Distributed simulations on a cluster
====================================

Sailfish supports running simulations across multiple hosts.  Distributed simulations
currently require either SSH access to each machine or a cluster with a GPU-aware
PBS scheduler (e.g. Torque).  In both cases, all node machines need to be able to connect to
each other using TCP connections.

Using direct SSH connections
----------------------------
A distributed Sailfish simulation is started just like a local simulation,
the only difference being the presence of the ``cluster_spec`` config parameter, whose
value is a path to a cluster definition file.  If the path is relative, the controller
will look for it in the current working directory as well as in the ``.sailfish``
directory in the user's home.

Optionally, the ``cluster_sync``
argument can also be specified to automatically sync files from the controller to
the nodes.  A common value to use here is ``$PWD:.``, which means "sync the contents
of the current directory (``$PWD``) to the working directory on every node (``.``)".

Cluster definition files
^^^^^^^^^^^^^^^^^^^^^^^^
A cluster definition file is a Python script that contains a global ``nodes`` list
of :class:`MachineSpec` instances.  Each :class:`MachineSpec` defines a cluster node.
Here is sample file defining two nodes::

    from sailfish.config import MachineSpec

    nodes = [
            MachineSpec('ssh=user1@hosta//chdir=/home/user1/sailfish-cluster',
                'hosta', cuda_nvcc='/usr/local/cuda/bin/nvcc',
                gpus=[0, 1]),
            MachineSpec('ssh=user2@hostb//chdir=/home/user2/sailfish-cluster',
                'hostb', cuda_nvcc='/usr/local/cuda/bin/nvcc',
                gpus=[0, 2], block_size=256)
    ]

The two nodes are located on ``hosta`` and ``hostb`` respectively, and different
user accounts are used to get access to both hosts.  The ``cuda_nvcc`` and ``block_size``
parameters are standard Sailfish config parameters than can be specified from the
command line for single-host simulations.  Here we use them to provide a location
of the NVCC compiler and to use a larger CUDA block size on ``hostb`` (e.g. because
it has Fermi-generation GPUs).  The first argument of :class:`MachineSpec` is an
execnet address string.  See the execnet documentation for more information about all
supported features.  For common configurations, just modifying the above example should
work fine.

Note that each node definition contains a list of available GPUs.  This information
is used for load-balancing purposes.  By default, only the first available GPU (``[0]``)
will be used, even on a multi-GPU machine.

Using a PBS cluster
-------------------
Running a Sailfish simulation on a PBS cluster requires you to create two script files
-- one to set up the environment on each node, and a standard PBS job description script.
The first script will be used internally by the Sailfish controller, and for consistency
it is probably a good idea to use it in the job description script as well.  The location
of the script can be specified using the ``--cluster_pbs_initscript`` command line option,
which has a default value of ``sailfish-init.sh``.  Below we give example scripts for the
user ``myuser`` on the ZEUS cluster which is part of the PLGRID infrastructure.  Some details
such as paths will probably differ on your cluster, so you will need to adjust them accordingly.

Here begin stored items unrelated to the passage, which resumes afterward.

/-- The cursor after one unit of a descriptor. A BASE 0 descriptor counts from the S that the unit before it was given, also where the hook drops
that unit (DESIGN CHOICE, log entry 112). -/
def TxCursor.next (c : TxCursor) (x : PatDesc) (count : Nat) (s first : Int) : TxCursor :=
  let c := { c with prevS := s, unitS := first }
  if c.rep < x.rep then { c with rep := c.rep + 1 }
  else if c.desc + 1 < count then { c with rep := 0, desc := c.desc + 1 }
  else { c with rep := 0, desc := 0, iter := c.iter + 1 }

/-- Fetch the next unit of a pattern list. -/
def Dev.fetchPattern (d : Dev) (q p : Nat) (busError : Bool) : Dev :=
  let x := d.txch (4 * q + p)
  let c := x.cur
  let loops := d.nat O.patternLoops q p
  let pos := d.txPos q p c
  if loops != 0 && loops ≤ c.iter then d.txStop q p 0 none
  else
    let a := d.nat O.patternListAddr q p + 32 * c.desc
    let h := d.fetch (niFetch (dieOf q)) a 32 false
    match h.1 with
    | none => h.2.txStop q p 1 (some pos)
    | some l =>
      let t := PatDesc.parse l
      let d := h.2
      if !t.valid (d.nat O.portStandard q p) (layoutWidth (d.nat O.quadLayout q)) then d.txStop q p 2 (some pos)
      else
        let b := d.fetch (niFetch (dieOf q)) t.addr t.len
        match b.1 with
        | none => b.2.txStop q p 1 (some pos)
        | some bytes =>
          let d := b.2
          if busError then d.txStop q p 1 (some pos)
          else
            let ik := x.base + c.iter * d.nat O.patternLoopPeriod q p
            let first := if c.rep != 0 then c.unitS else if t.base || c.desc = 0 then ik + t.whn else c.prevS + t.whn
            let s := first + c.rep * t.ival
            let u : TxUnit := { s := s, bytes := if t.fcs && t.kind = 1 then bytes ++ ethFcs bytes else bytes, lane := t.lane,
                                pos := pos, header := l, cur := c }
            d.txTake q p u (c.next t (d.nat O.patternListCount q p) s first)

/-- The frame that a replayed Ethernet record sends: none when it is skipped (R154). -/
def Dev.replayFrame (d : Dev) (q p : Nat) (r : Rec) : Option (List Byte) :=
  let n := r.payload.length
  if r.flags.testBit flagTrunc then
    if d.nat O.replayTruncPolicy q p = 0 then none
    else
      let full := fieldAt r.payload (n - 8) 4
      let b := fit (full - 4) (r.payload.take (n - 8))
      some (b ++ ethFcs b)
  else if d.on O.replayFcsRegen q p then
    let b := r.payload.take (n - 4)
    some (b ++ ethFcs b)
  else some r.payload

/-- What a selected record sends, with its lane: none when it is skipped. A record whose unit does not suit the port's mode is
skipped (log entry 36), and so is a padded frame that the whole queue could not hold (log entry 112). -/
def Dev.replayUnit (d : Dev) (q p : Nat) (r : Rec) : Option (List Byte × Nat) :=
  let std := d.nat O.portStandard q p
  if r.type = 1 then
    (if ethMode std then ((d.replayFrame q p r).filter (fun b => b.length ≤ 262144)).map (fun b => (b, 0)) else none)
  else if rawMode std && fieldAt r.payload 0 1 < layoutWidth (d.nat O.quadLayout q) then
    some ((r.payload.drop 8).take (8 * fieldAt r.payload 1 2), fieldAt r.payload 0 1)
  else none

/-- The record's source is selected (R152). -/
def Dev.replaySource (d : Dev) (q p : Nat) (r : Rec) : Bool :=
  let m := d.nat O.replaySourceMask q p
  Nat.land r.source m == Nat.land (d.nat O.replaySourceValue q p) m

/-- The record is selected: its source, TYPE and TICK (R152). -/
def Dev.replayPicks (d : Dev) (q p : Nat) (r : Rec) : Bool :=
  let hi := d.nat O.replayToTick q p
  d.replaySource q p r && (r.type == 1 || r.type == 6) && bitOf (d.nat O.replayTypeMask q p) r.type &&
  d.nat O.replayFromTick q p ≤ r.tick && (hi == 0 || r.tick < hi)

/-- Read the next record of a replay buffer: it is sent, skipped, or passed over. A record that runs past the buffer ends it
(log entry 36). The previous S is that of the previous selected record, also where that record is skipped (DESIGN CHOICE, log entry 112). -/
def Dev.fetchReplay (d : Dev) (q p : Nat) (busError : Bool) : Dev :=
  let i := 4 * q + p
  let x := d.txch i
  let c := x.cur
  let size := d.nat O.replayBufferBytes q p
  let a := d.nat O.replayBufferAddr q p + c.off
  if size < c.off + 32 then d.txStop q p 0 none
  else
    let h := d.fetch (niFetch (dieOf q)) a 32 (fieldAt (d.peek (a + 12) 4) 0 4 == 0)
    match h.1 with
    | none => h.2.txStop q p 1 (some c.off)
    | some l =>
      let d := h.2
      let n := 32 + fieldAt l 12 3 + fieldAt l 15 1
      if !hcrcOk l then d.txStop q p 3 (some c.off)
      else if size < c.off + n then d.txStop q p 0 none
      else
        let b := d.fetch (niFetch (dieOf q)) (a + 32) (n - 32)
        match b.1 with
        | none => b.2.txStop q p 1 (some c.off)
        | some body =>
          let d := b.2
          if busError then d.txStop q p 1 (some c.off)
          else
            let r := Rec.parse (l ++ body)
            let next := { c with off := c.off + n }
            if r.type = 0x11 && d.replaySource q p r && d.nat O.replayGapPolicy q p = 1 then d.txStop q p 0 (some c.off)
            else if d.replayPicks q p r then
              let t0 := x.t0.getD r.tick
              let d := if x.t0.isNone then d.setNat O.replayFirstTick t0 q p else d
              let s := if x.t0.isSome && r.tick < c.prevTick then c.prevS else x.base + ((r.tick : Int) - t0)
              let after := { next with prevTick := r.tick, prevS := s }
              let d := d.setTx i { x with t0 := some t0 }
              match d.replayUnit q p r with
              | none => (d.inc O.txSkipped q p).setTx i { x with t0 := some t0, cur := after }
              | some (bytes, lane) =>
                d.txTake q p { s := s, bytes := bytes, lane := lane, pos := c.off, header := l, cur := c } after
            else d.setTx i { x with cur := next }

/-- Bytes of the queue, with the room that each unit at the hook may come to need: the hook returns at most 16,384 bytes, and the device adds an
FCS (R148, R155). -/
def TxCh.level (x : TxCh) : Nat :=
  sumBy (fun u => u.bytes.length) x.queue + sumBy (fun o => max 16388 o.unit.bytes.length) x.hook

/-- Nothing is left to fetch: every iteration of the list, or the buffer, has been. -/
def Dev.txSpent (d : Dev) (q p : Nat) : Bool :=
  let c := (d.txch (4 * q + p)).cur
  if d.nat O.txSource q p = 1 then decide (d.nat O.replayBufferBytes q p < c.off + 32)
  else d.on O.patternLoops q p && decide (d.nat O.patternLoops q p ≤ c.iter)

/-- The channel fetches its next unit ahead of its schedule; a unit for which the port queue has no room is fetched once it has (R148). -/
def fetchEffect (q p : Nat) (busError : Bool) (d : Dev) : Dev :=
  let x := d.txch (4 * q + p)
  d.when (d.txActive q p && !x.ended && !x.stopping) (fun d => d.orHold (fun d =>
    let n := if d.nat O.txSource q p = 1 then d.fetchReplay q p busError else d.fetchPattern q p busError
    let n := if !(n.txch (4 * q + p)).ended && n.txSpent q p then n.txStop q p 0 none else n
    if (n.txch (4 * q + p)).level ≤ 262144 then n else d))

/-! Fabric hook (R155). -/

/-- The fabric returns the unit it was offered first; a return of a unit that has been dropped is ignored. -/
def hookEffect (q p : Nat) (v : HookVerdict) (d : Dev) : Dev :=
  let i := 4 * q + p
  let x := d.txch i
  match x.hook with
  | [] => d
  | o :: os =>
    d.when (v.offer == o.no && o.ns + d.nat O.txHookBudget q p ≥ d.ns) (fun d =>
      let n := bitsOf v.word 23 0
      let d := d.setTx i { x with hook := os }
      if bitOf v.word 25 || n = 0 || 16384 < n then (d.inc O.txHookDrops q p).txFinish q p
      else
        let b := fit n v.bytes
        let u := { o.unit with s := o.unit.s + bitsOf v.word 63 32, bytes := if bitOf v.word 26 then b ++ ethFcs b else b }
        d.setTx i { x with hook := os, queue := x.queue ++ [u] })

/-- The budget of the unit offered first has passed: it is dropped. -/
def hookTimeoutEffect (q p : Nat) (d : Dev) : Dev :=
  let i := 4 * q + p
  let x := d.txch i
  match x.hook with
  | [] => d
  | o :: os =>
    d.when (o.ns + d.nat O.txHookBudget q p < d.ns) (fun d =>
      ((d.setTx i { x with hook := os }).inc O.txHookTimeouts q p).txFinish q p)

/-- No UP by td + W (R157 step 3). -/
def holdEffect (q p : Nat) (d : Dev) : Dev :=
  match (d.txch (4 * q + p)).holdNs with
  | none => d
  | some t => d.when (d.nat O.txState q p == 3 && t + 1000 * d.nat O.txHoldWindow q p < d.ns) (fun d => d.txFlush q p)

/-! Committed controls (R144 to R147, R156). -/

/-- START at tc: from the first unit. -/
def Dev.txBegin (d : Dev) (q p tc : Nat) : Dev :=
  let a := if d.nat O.txStartTick q p = 0 then tc + 4000 * d.nat O.txLead q p else d.nat O.txStartTick q p
  let d := ((d.setNat O.txFault 0 q p).setNat O.txShift 0 q p).setNat O.txPosition 0 q p
  let x := d.txch (4 * q + p)
  (d.setNat O.txState 1 q p).setTx (4 * q + p)
    { anchor := a, base := (a : Int) + d.int O.txOffset q p, wire := x.wire, freeFine := x.freeFine, offers := x.offers }

/-- RESUME at tc: as START, from the unit at Position, which takes A + Tx.Offset (R157 step 5). -/
def Dev.txResume (d : Dev) (q p tc : Nat) : Dev :=
  let pos := d.nat O.txPosition q p
  let x := d.txch (4 * q + p)
  let d := (d.txBegin q p tc).setNat O.txPosition pos q p
  let y := d.txch (4 * q + p)
  d.setTx (4 * q + p) { y with cur := x.cur, t0 := x.t0, base := x.base, rebase := some y.base }

/-- STOP, by the channel's state: a unit in progress completes first (R145). -/
def Dev.txHalt (d : Dev) (q p : Nat) : Dev :=
  let x := d.txch (4 * q + p)
  let st := d.nat O.txState q p
  if st = 0 then d
  else if st = 2 && x.wire.isSome then d.setTx (4 * q + p) { x with stopping := true }
  else d.txIdle q p

/-- A committed Tx.Control. -/
def Dev.txControl (d : Dev) (q p v tc : Nat) : Dev :=
  if v = 0 then d.txHalt q p else if v = 1 then d.txBegin q p tc else d.txResume q p tc

/-- A committed Tx.ForceDown, its value stored; with STOP in the same commit no hold window is entered (R145, R156). -/
def Dev.txForced (d : Dev) (q p : Nat) (down stop : Bool) : Dev :=
  if down then
    let x := d.txch (4 * q + p)
    let d := if stop && d.nat O.txState q p = 2 then d.setTx (4 * q + p) { x with stopping := true } else d
    d.commitDown q p
  else (d.recheck q p).sendFill q p

/-- TX_ANCHOR. -/
def execTxAnchor (dt : Nat) (q : Fin 36) (p : Fin 4) (s : State) : Host.Outcome State Fault Refusal := run s dt (anchorEffect q p)

/-- TX_UNIT_START. -/
def execTxUnitStart (dt : Nat) (q : Fin 36) (p : Fin 4) (pos : Fin 1024) (s : State) : Host.Outcome State Fault Refusal :=
  run s dt (unitStartEffect q p pos)

/-- TX_UNIT_END. -/
def execTxUnitEnd (dt : Nat) (q : Fin 36) (p : Fin 4) (s : State) : Host.Outcome State Fault Refusal := run s dt (unitEndEffect q p)

/-- TX_FETCH. -/
def execTxFetch (dt : Nat) (q : Fin 36) (p : Fin 4) (busError : Bool) (s : State) : Host.Outcome State Fault Refusal :=
  run s dt (fetchEffect q p busError)

/-- HOOK_RETURN. -/
def execHookReturn (dt : Nat) (q : Fin 36) (p : Fin 4) (v : HookVerdict) (s : State) : Host.Outcome State Fault Refusal :=
  run s dt (hookEffect q p v)

/-- HOOK_TIMEOUT. -/
def execHookTimeout (dt : Nat) (q : Fin 36) (p : Fin 4) (s : State) : Host.Outcome State Fault Refusal := run s dt (hookTimeoutEffect q p)

/-- HOLD_WINDOW_EXPIRY. -/
def execHoldWindowExpiry (dt : Nat) (q : Fin 36) (p : Fin 4) (s : State) : Host.Outcome State Fault Refusal := run s dt (holdEffect q p)

end Sys2Proof.Machine
end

Environment setup script (``$HOME/sailfish-init.sh``)::

    #!/bin/bash
    
    # Add paths for Python modules that are not present by default on the cluster and
    # were installed manually for this user.
    export PATH="$PATH:/storage/myuser/bin/"
    export PYTHONPATH="/storage/myuser/lib/python2.7/site-packages:$PWD:$PBS_O_WORKDIR:$PYTHONPATH"
    
    # Assume that the job was submitted from a directory containing a Sailfish installation.
    cd $PBS_O_WORKDIR
    
    # The ZEUS cluster uses the Modules system to install additional software.  The
    # settings below will normally be set automatically by PBS for the _first_ task started
    # within a job.  We need them to be available also on later tasks started by Sailfish,
    # so we copy add the settings into this script.  You can see the environment set up
    # for your job by starting an interactive job with: qsub -I -q <queue> -l nodes=1:ppn:1
    # and then running the env command.
    export MODULE_VERSION=3.2.7
    export MODULE_VERSION_STACK=3.2.7
    export MODULEPATH=/software/local/Modules/versions:/software/local/Modules/$MODULE_VERSION/modulefiles:/software/local/Modules/modulefiles
    export MODULESHOME=/software/local/Modules/3.2.7
    function module {
            eval `/software/local/Modules/$MODULE_VERSION/bin/modulecmd bash $*`
    }
    
    # Load additional modules, make sure python points to python2.7 for which the
    # Python modules installed by myuser were previously configured.
    module add python/current
    module add numpy/1.6.1
    module add cuda/4.0.17
    alias python=python2.7

PBS job script (``$HOME/sailfish-test.pbs``)::

    #!/bin/sh
    
    #PBS -l nodes=2:ppn=1:gpus=1
    #PBS -N test_sailfish
    #PBS -q gpgpu
    
    . $HOME/sailfish-init.sh
    python ./examples/lbm_cylinder_multi.py --lat_nx=2046 --lat_ny=30000 --block_size=256 --mode=benchmark --vertical \
            --every=500 --max_iters=2000 --blocks=2 --log=/mnt/lustre/scratch/people/myuser/test.log --verbose

Once you have both scripts in place and a Sailfish installation in ``$HOME/mysailfish``, you can submit the job
by running::

    cd $HOME/mysailfish
    qsub ../sailfish-test.pbs

Using InfiniBand
^^^^^^^^^^^^^^^^
Sailfish currently does not support InfiniBand (IB) explicitly.  It is however possible
to utilize IB interconnects by using the ``libsdp`` library which makes it possible to automatically
replace TCP connections with SDP ones.  To do so, you need to:

  * make sure the ``ib_sdp`` kernel module is loaded on the computational nodes,
  * add ``export LD_PRELOAD=libsdp.so`` to your ``sailfish-init.sh`` script,
  * run your simulation with the ``--cluster_pbs_interface=ib0`` parameter (this assumes
    the IB interface on the computational nodes is ``ib0``).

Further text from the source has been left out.